**TASK BRIEF**
Every line that contains the word "exactly" is to be copied from the listing.

─── SUPPLIED DATA

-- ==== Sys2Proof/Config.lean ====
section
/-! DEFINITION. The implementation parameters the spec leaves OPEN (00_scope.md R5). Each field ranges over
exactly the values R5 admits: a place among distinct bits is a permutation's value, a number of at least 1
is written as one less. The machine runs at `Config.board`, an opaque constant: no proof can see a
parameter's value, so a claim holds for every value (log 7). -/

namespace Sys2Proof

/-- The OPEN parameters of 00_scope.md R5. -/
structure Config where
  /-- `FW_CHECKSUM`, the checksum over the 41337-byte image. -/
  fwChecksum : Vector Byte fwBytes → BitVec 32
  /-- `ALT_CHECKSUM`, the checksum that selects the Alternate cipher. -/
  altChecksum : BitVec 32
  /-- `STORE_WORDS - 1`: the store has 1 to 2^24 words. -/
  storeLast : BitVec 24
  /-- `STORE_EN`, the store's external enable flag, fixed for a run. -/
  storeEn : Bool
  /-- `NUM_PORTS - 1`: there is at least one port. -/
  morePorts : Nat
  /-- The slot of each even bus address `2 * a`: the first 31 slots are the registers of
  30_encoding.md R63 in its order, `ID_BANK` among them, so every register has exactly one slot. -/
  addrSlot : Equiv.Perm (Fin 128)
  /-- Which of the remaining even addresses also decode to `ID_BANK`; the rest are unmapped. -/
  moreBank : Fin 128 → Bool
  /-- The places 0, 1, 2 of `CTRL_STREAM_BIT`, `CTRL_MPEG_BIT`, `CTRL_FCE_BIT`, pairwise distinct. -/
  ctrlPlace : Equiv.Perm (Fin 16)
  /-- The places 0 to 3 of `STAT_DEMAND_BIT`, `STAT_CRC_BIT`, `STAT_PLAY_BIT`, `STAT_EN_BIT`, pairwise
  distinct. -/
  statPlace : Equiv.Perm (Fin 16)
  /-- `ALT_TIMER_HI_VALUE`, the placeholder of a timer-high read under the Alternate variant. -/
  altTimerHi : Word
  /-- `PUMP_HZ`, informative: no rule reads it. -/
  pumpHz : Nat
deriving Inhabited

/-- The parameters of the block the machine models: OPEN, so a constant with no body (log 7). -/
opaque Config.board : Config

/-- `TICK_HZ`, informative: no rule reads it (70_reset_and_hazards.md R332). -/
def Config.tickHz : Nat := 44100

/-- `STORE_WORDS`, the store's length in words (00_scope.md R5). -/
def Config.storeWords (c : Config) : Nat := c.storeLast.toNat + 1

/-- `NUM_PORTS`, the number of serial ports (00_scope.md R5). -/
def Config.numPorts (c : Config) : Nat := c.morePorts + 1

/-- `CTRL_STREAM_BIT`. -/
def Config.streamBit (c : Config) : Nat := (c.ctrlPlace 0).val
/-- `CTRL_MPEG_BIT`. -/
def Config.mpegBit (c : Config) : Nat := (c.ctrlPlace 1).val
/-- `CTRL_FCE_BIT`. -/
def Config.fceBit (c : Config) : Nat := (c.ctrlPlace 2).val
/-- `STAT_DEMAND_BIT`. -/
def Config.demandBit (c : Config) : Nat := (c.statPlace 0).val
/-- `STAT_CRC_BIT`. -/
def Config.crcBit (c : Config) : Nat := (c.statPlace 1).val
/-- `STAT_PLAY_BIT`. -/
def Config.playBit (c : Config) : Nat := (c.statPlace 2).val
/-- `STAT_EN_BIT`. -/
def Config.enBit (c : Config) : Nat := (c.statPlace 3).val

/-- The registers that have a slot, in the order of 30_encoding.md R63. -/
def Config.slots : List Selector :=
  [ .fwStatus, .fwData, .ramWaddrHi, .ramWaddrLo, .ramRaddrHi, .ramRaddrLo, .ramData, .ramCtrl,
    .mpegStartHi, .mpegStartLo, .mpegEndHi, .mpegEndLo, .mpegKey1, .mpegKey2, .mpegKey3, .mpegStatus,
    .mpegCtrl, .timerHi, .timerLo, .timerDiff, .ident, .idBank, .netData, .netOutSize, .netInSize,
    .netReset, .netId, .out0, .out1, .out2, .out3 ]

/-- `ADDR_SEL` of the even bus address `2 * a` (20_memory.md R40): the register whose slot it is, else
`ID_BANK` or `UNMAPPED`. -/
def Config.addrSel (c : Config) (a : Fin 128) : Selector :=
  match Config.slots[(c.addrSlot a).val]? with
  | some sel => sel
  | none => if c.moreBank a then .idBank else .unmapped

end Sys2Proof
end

──────

**RESPONSE TO THE TASK**
exactly the values R5 admits: a place among distinct bits is a permutation's value, a number of at least 1
  30_encoding.md R63 in its order, `ID_BANK` among them, so every register has exactly one slot. -/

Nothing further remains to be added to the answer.